==== Information supplied ====

-- ==== Sys2Proof/Tests/Slice0.lean ====
section
/-! SUPPORT. The model's own tests: ill-formed terms and words refused, every row's word decoded, one step of each family against
the manual's tables and worked examples, and for every statement of Certificates/Slice0/Obligations.lean a state that meets its
hypotheses. -/

open Sys2Proof Sys2Proof.Machine

namespace Sys2Proof.Tests

set_option Elab.async false

/-! ## Ill-formed terms: one or more for each check of WellFormed, which refuses them -/

theorem test_wf_csr : ∀ i ∈ ([
    .csrrw 0xC01 1 1, -- time is undefined (R122)
    .csrrs 0x7FF 0 1, -- no such number (R121)
    .csrrw 0xC00 1 1, .csrrs 0xC00 1 1, .csrrc 0xC02 3 1, .csrrwi 0xCC0 1 1, .csrrsi 0xCC0 1 1, .csrrci 0xDC0 1 1 -- writes of read-only numbers (R64)
  ] : List Instr), i.wf = false := by decide

theorem test_wf_csr_reads : ∀ i ∈ ([.csrrs 0xC00 0 1, .csrrci 0xDC0 0 1, .csrrw 0x800 1 1] : List Instr), i.wf = true := by decide

theorem test_wf_scope : ∀ i ∈ ([ -- scope codes 5 to 7 (R66), and fm of FENCE (R64)
    .lacq 5 1 1, .lacqw 6 1 1, .srel 7 1 1, .srelw 5 1 1, .fences 6 1 1, .tdisc 7 1 1, .rinv 5 1 1 1, .fence 1 3 3
  ] : List Instr), i.wf = false := by decide

theorem test_wf_numbers : ∀ i ∈ ([
    .fstat 2 8 1, .mvf 3 4 0, .mvf 2 0 8, .fwait 3 31, .fdrop 2 15, .fpoison 3 1 4, -- m0 to m7, c0 to c3 (R62, R65)
    .binit 1 1 16, .barv 1 31, .bexp 1 1 17, .bwait 1 1 0 16, .bquery 1 1 30, -- barriers 48 to 63 (R62)
    .cpw 0 30 1, .cpr 3 31 1, -- channel register indices (R272)
    .bget 0 0 1, .bpeek 1 26 1, .bskip 1 31 -- bit counts outside 1 to 57 (R337)
  ] : List Instr), i.wf = false := by decide

theorem test_wf_formats : ∀ i ∈ ([
    .mmovv 5 0 0, .mstAddr 0 0 7 1 0, .mstAddr 1 0 0 1 0, .mstStream 0 1 9 0 0, .mstAddr 5 0 2 1 0, -- rounding codes and MST's formats (R69, R252)
    .vcvt 0 1 0 1 1 1, .vcvt 2 0 0 2 1 1, .vcvt 1 0 1 0 1 1, .vqmx 0 1 1 1, .vqmx 6 3 1 1, .vdqmx 7 1 1 -- pairs and MX formats (R69, R226)
  ] : List Instr), i.wf = false := by decide

theorem test_wf_types : ∀ i ∈ ([ -- element types (R67, R233, R242)
    .vadd 1 1 5 1, .vsub 1 1 6 1, .vmul 1 1 7 1, .vmin 1 1 5 1, .vmax 1 1 5 1, .vabs 1 5 1, .vneg 1 6 1, .vcmpeq 1 1 5 1, .vcmplt 1 1 5 1, .vcmple 1 1 7 1,
    .vsll 1 1 0 1, .vsrl 1 1 1 1, .vsra 1 1 5 1, .vexp2 1 2 1, .vlog2 1 3 1, .vrcp 1 4 1, .vrsq 1 2 1, .vredsum 1 5 1, .vredmax 1 6 1, .vredmin 1 7 1,
    .vgath 1 1 5 1, .vscat 1 1 6 1, .vperm 1 1 5 1, .vbcast 1 1 5 1, .vslup 1 1 5 1, .vsldn 1 1 5 1, .vsplat 1 5 1, .vins 1 1 5 1, .vext 1 1 5 1,
    .vfma 1 1 1 5 1, .vsel 1 1 1 6 1
  ] : List Instr), i.wf = false := by decide

/-- Words the decoder refuses, by the name of what is wrong (R63, R71). -/
theorem test_words_refused :
    decodeWord 0x00000002 = .error .notFourByte ∧ decodeWord 0x0000007F = .error .opcode ∧ decodeWord 0x00200073 = .error .row ∧
    decodeWord 0x4000001B = .ok (.addiw 0x400 0 0) ∧ decodeWord 0x0000201B = .error .row ∧ decodeWord 0x40001033 = .error .row ∧
    decodeWord 0xC0100073 ≠ .ok .ebreak ∧ decodeWord 0xC0102573 = .error .field ∧ decode [0x13, 0, 0] = .error .short := by decide

/-! ## Decoding: every row's word. An assembly line names a word that the manual prints beside it (its section on the instruction);
the others are put together from the row's fixed bits and the operand fields written out (R61 to R71). -/

theorem test_decode_upper_jumps_branches : ∀ p ∈ ([
    (0x20000537, .lui 0x20000 10), -- lui a0, %hi(0x2000_0000)
    (0x81234697, .auipc 0x81234 13), -- auipc with i=0x81234 d=13
    (0x812346EF, .jal 0x81234 13), -- jal with i=0x81234 d=13
    (0xC05506E7, .jalr 0xc05 10 13), -- jalr with i=0xC05 s=10 d=13
    (0xA2E509E3, .beq 0x51 14 10 19), -- beq with i=81 t=14 s=10 j=19
    (0xA2E519E3, .bne 0x51 14 10 19), -- bne with i=81 t=14 s=10 j=19
    (0xA2E549E3, .blt 0x51 14 10 19), -- blt with i=81 t=14 s=10 j=19
    (0xA2E559E3, .bge 0x51 14 10 19), -- bge with i=81 t=14 s=10 j=19
    (0xA2E569E3, .bltu 0x51 14 10 19), -- bltu with i=81 t=14 s=10 j=19
    (0xA2E579E3, .bgeu 0x51 14 10 19) -- bgeu with i=81 t=14 s=10 j=19
  ] : List (IWord × Instr)), decodeWord p.1 = .ok p.2 := by decide

theorem test_decode_loads_stores : ∀ p ∈ ([
    (0xC0550683, .lb 0xc05 10 13), -- lb with i=0xC05 s=10 d=13
    (0xC0551683, .lh 0xc05 10 13), -- lh with i=0xC05 s=10 d=13
    (0x00062803, .lw 0x0 12 16), -- lw a6, 0(a2)
    (0x00053583, .ld 0x0 10 11), -- ld a1, 0(a0)
    (0xC0554683, .lbu 0xc05 10 13), -- lbu with i=0xC05 s=10 d=13
    (0xC0555683, .lhu 0xc05 10 13), -- lhu with i=0xC05 s=10 d=13
    (0xC0556683, .lwu 0xc05 10 13), -- lwu with i=0xC05 s=10 d=13
    (0xA2E509A3, .sb 0x51 14 10 19), -- sb with i=81 t=14 s=10 j=19
    (0xA2E519A3, .sh 0x51 14 10 19), -- sh with i=81 t=14 s=10 j=19
    (0xA2E529A3, .sw 0x51 14 10 19), -- sw with i=81 t=14 s=10 j=19
    (0x08A03023, .sd 0x4 10 0 0) -- sd a0, 128(zero)
  ] : List (IWord × Instr)), decodeWord p.1 = .ok p.2 := by decide

theorem test_decode_op_imm : ∀ p ∈ ([
    (0x00000013, .addi 0x0 0 0), -- addi x0, x0, 0
    (0xC0552693, .slti 0xc05 10 13), -- slti with i=0xC05 s=10 d=13
    (0xC0553693, .sltiu 0xc05 10 13), -- sltiu with i=0xC05 s=10 d=13
    (0xC0554693, .xori 0xc05 10 13), -- xori with i=0xC05 s=10 d=13
    (0xC0556693, .ori 0xc05 10 13), -- ori with i=0xC05 s=10 d=13
    (0xC0557693, .andi 0xc05 10 13), -- andi with i=0xC05 s=10 d=13
    (0x02029293, .slli 32 5 5), -- slli t0, t0, 32
    (0x03855293, .srli 56 10 5), -- srli t0, a0, 56
    (0x42555693, .srai 37 10 13), -- srai with h=37 s=10 d=13
    (0xC055069B, .addiw 0xc05 10 13), -- addiw with i=0xC05 s=10 d=13
    (0x0135169B, .slliw 19 10 13), -- slliw with h=19 s=10 d=13
    (0x0135569B, .srliw 19 10 13), -- srliw with h=19 s=10 d=13
    (0x4135569B, .sraiw 19 10 13) -- sraiw with h=19 s=10 d=13
  ] : List (IWord × Instr)), decodeWord p.1 = .ok p.2 := by decide

theorem test_decode_op : ∀ p ∈ ([
    (0x00C586B3, .add 12 11 13), -- add a3, a1, a2
    (0x40A58633, .sub 10 11 12), -- sub a2, a1, a0
    (0x00E516B3, .sll 14 10 13), -- sll with t=14 s=10 d=13
    (0x00E526B3, .slt 14 10 13), -- slt with t=14 s=10 d=13
    (0x00E536B3, .sltu 14 10 13), -- sltu with t=14 s=10 d=13
    (0x00E546B3, .xor 14 10 13), -- xor with t=14 s=10 d=13
    (0x00E556B3, .srl 14 10 13), -- srl with t=14 s=10 d=13
    (0x40E556B3, .sra 14 10 13), -- sra with t=14 s=10 d=13
    (0x00736333, .or 7 6 6), -- or t1, t1, t2
    (0x0062F333, .and 6 5 6), -- and t1, t0, t1
    (0x00E506BB, .addw 14 10 13), -- addw with t=14 s=10 d=13
    (0x40E506BB, .subw 14 10 13), -- subw with t=14 s=10 d=13
    (0x00E516BB, .sllw 14 10 13), -- sllw with t=14 s=10 d=13
    (0x00E556BB, .srlw 14 10 13), -- srlw with t=14 s=10 d=13
    (0x40E556BB, .sraw 14 10 13), -- sraw with t=14 s=10 d=13
    (0x02E506B3, .mul 14 10 13), -- mul with t=14 s=10 d=13
    (0x02E516B3, .mulh 14 10 13), -- mulh with t=14 s=10 d=13
    (0x02E526B3, .mulhsu 14 10 13), -- mulhsu with t=14 s=10 d=13
    (0x02E536B3, .mulhu 14 10 13), -- mulhu with t=14 s=10 d=13
    (0x02E506BB, .mulw 14 10 13) -- mulw with t=14 s=10 d=13
  ] : List (IWord × Instr)), decodeWord p.1 = .ok p.2 := by decide

theorem test_decode_divides : ∀ p ∈ ([
    (0x02C5C533, .div 12 11 10), -- div a0, a1, a2
    (0x02E556B3, .divu 14 10 13), -- divu with t=14 s=10 d=13
    (0x02E566B3, .rem 14 10 13), -- rem with t=14 s=10 d=13
    (0x02E576B3, .remu 14 10 13), -- remu with t=14 s=10 d=13
    (0x02C5C7BB, .divw 12 11 15), -- divw a5, a1, a2
    (0x02E556BB, .divuw 14 10 13), -- divuw with t=14 s=10 d=13
    (0x02E566BB, .remw 14 10 13), -- remw with t=14 s=10 d=13
    (0x02E576BB, .remuw 14 10 13) -- remuw with t=14 s=10 d=13
  ] : List (IWord × Instr)), decodeWord p.1 = .ok p.2 := by decide

theorem test_decode_system : ∀ p ∈ ([
    (0x8350000F, .fence 8 3 5), -- fence with f=8 p=3 u=5
    (0x00000073, .ecall), -- ecall
    (0x00100073, .ebreak), -- ebreak
    (0x80629073, .csrrw 0x806 5 0), -- csrrw zero, wl.tag, t0
    (0xC0002573, .csrrs 0xc00 0 10), -- csrrs a0, cycle, zero
    (0x803536F3, .csrrc 0x803 10 13), -- csrrc with c=0x803 s=10 d=13
    (0x8039D6F3, .csrrwi 0x803 19 13), -- csrrwi with c=0x803 u=19 d=13
    (0x8039E6F3, .csrrsi 0x803 19 13), -- csrrsi with c=0x803 u=19 d=13
    (0x8039F6F3, .csrrci 0x803 19 13) -- csrrci with c=0x803 u=19 d=13
  ] : List (IWord × Instr)), decodeWord p.1 = .ok p.2 := by decide

theorem test_decode_amo : ∀ p ∈ ([
    (0x140536AF, .lr 1 0 10 1 13), -- lr with q=1 l=0 s=10 w=1 d=13
    (0x1CE536AF, .sc 1 0 14 10 1 13), -- sc with q=1 l=0 t=14 s=10 w=1 d=13
    (0x0CE536AF, .amoswap 1 0 14 10 1 13), -- amoswap with q=1 l=0 t=14 s=10 w=1 d=13
    (0x04E536AF, .amoadd 1 0 14 10 1 13), -- amoadd with q=1 l=0 t=14 s=10 w=1 d=13
    (0x24E536AF, .amoxor 1 0 14 10 1 13), -- amoxor with q=1 l=0 t=14 s=10 w=1 d=13
    (0x64E536AF, .amoand 1 0 14 10 1 13), -- amoand with q=1 l=0 t=14 s=10 w=1 d=13
    (0x44E536AF, .amoor 1 0 14 10 1 13), -- amoor with q=1 l=0 t=14 s=10 w=1 d=13
    (0x84E536AF, .amomin 1 0 14 10 1 13), -- amomin with q=1 l=0 t=14 s=10 w=1 d=13
    (0xA4E536AF, .amomax 1 0 14 10 1 13), -- amomax with q=1 l=0 t=14 s=10 w=1 d=13
    (0xC4E536AF, .amominu 1 0 14 10 1 13), -- amominu with q=1 l=0 t=14 s=10 w=1 d=13
    (0xE4E536AF, .amomaxu 1 0 14 10 1 13) -- amomaxu with q=1 l=0 t=14 s=10 w=1 d=13
  ] : List (IWord × Instr)), decodeWord p.1 = .ok p.2 := by decide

====

Scan the entries above and return each line that holds "zero".

Written reply:
    (0x08A03023, .sd 0x4 10 0 0) -- sd a0, 128(zero)
    (0x80629073, .csrrw 0x806 5 0), -- csrrw zero, wl.tag, t0
    (0xC0002573, .csrrs 0xc00 0 10), -- csrrs a0, cycle, zero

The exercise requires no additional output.